Reproduce the entries below exactly, but only from the line containing "off : s.off = 0#6" to the line containing "quiescent : s.quiescent", inclusive.
##############################
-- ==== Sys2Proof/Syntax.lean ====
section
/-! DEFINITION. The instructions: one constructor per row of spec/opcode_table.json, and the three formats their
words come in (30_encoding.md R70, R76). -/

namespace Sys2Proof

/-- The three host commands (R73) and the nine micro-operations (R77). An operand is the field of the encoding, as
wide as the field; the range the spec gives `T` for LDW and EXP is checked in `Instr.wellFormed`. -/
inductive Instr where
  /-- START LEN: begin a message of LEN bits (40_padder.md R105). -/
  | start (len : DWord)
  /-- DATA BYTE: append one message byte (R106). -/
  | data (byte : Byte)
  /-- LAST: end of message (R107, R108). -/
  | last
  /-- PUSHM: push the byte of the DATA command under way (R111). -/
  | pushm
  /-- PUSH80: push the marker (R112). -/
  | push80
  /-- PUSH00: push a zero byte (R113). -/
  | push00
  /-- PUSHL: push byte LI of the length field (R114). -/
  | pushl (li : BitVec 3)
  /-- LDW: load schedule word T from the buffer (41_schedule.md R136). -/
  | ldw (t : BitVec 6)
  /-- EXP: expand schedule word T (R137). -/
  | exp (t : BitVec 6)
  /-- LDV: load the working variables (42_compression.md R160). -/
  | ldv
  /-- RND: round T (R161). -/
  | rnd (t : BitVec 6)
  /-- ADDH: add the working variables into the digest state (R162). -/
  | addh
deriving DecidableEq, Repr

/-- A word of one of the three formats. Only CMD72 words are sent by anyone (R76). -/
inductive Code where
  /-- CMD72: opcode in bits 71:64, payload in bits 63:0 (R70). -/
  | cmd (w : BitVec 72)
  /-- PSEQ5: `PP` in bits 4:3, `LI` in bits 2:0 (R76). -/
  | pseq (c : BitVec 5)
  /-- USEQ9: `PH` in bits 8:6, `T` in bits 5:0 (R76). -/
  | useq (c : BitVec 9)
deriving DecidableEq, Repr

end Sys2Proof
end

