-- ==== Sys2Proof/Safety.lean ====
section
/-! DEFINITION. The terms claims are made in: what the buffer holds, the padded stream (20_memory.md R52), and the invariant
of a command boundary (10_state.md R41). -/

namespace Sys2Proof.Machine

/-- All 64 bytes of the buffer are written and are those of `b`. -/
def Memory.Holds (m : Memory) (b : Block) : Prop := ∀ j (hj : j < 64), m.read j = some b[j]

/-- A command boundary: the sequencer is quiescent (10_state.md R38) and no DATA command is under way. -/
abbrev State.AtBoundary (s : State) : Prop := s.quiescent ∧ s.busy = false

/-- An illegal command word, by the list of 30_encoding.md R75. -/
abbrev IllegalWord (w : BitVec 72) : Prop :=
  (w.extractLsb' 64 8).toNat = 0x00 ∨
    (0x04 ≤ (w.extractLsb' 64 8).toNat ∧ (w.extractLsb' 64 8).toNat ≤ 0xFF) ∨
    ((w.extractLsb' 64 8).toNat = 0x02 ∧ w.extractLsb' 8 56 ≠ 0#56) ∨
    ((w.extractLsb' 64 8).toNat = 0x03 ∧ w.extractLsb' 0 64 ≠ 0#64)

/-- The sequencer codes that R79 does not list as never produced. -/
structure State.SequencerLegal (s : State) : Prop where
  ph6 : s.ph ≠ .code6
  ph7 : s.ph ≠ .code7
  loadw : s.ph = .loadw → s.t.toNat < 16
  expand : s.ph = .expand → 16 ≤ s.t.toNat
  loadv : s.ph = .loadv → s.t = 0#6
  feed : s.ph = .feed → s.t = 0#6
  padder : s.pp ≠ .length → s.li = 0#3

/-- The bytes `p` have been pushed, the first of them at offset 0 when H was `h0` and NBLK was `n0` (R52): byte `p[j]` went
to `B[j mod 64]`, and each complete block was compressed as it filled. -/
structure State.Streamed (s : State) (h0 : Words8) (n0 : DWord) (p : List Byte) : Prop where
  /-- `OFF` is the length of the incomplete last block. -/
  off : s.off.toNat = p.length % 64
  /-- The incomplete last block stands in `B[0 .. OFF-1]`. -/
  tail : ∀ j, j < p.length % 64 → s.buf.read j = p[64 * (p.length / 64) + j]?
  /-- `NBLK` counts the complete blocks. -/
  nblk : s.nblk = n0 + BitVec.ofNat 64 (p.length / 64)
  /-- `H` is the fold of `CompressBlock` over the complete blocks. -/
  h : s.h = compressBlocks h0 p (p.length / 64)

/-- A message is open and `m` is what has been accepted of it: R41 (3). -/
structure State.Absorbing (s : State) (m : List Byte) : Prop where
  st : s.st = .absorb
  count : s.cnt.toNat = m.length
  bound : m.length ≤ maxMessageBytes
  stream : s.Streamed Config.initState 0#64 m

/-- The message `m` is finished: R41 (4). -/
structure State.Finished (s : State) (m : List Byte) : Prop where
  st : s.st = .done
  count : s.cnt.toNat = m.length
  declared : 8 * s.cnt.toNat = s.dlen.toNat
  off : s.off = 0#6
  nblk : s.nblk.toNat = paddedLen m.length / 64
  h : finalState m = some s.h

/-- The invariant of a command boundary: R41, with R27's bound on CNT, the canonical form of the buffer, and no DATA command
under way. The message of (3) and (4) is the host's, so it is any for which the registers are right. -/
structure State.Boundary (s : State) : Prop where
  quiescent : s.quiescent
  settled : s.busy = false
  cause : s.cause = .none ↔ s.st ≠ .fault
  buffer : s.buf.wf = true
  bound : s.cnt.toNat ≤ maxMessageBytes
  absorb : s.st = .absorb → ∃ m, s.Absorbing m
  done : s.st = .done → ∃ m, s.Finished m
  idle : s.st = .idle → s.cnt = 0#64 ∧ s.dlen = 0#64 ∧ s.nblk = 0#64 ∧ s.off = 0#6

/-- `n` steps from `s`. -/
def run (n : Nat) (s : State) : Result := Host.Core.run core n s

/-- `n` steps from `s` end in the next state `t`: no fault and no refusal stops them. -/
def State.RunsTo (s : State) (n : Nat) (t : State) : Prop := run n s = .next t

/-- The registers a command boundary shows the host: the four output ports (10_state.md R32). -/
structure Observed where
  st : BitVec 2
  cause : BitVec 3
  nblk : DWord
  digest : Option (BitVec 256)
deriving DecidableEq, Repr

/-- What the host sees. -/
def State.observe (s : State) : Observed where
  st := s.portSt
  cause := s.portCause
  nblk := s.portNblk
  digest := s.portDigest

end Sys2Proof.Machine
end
##############################
*EXERCISE ANSWER*:
  off : s.off = 0#6
  nblk : s.nblk.toNat = paddedLen m.length / 64
  h : finalState m = some s.h

/-- The invariant of a command boundary: R41, with R27's bound on CNT, the canonical form of the buffer, and no DATA command
under way. The message of (3) and (4) is the host's, so it is any for which the registers are right. -/
structure State.Boundary (s : State) : Prop where
  quiescent : s.quiescent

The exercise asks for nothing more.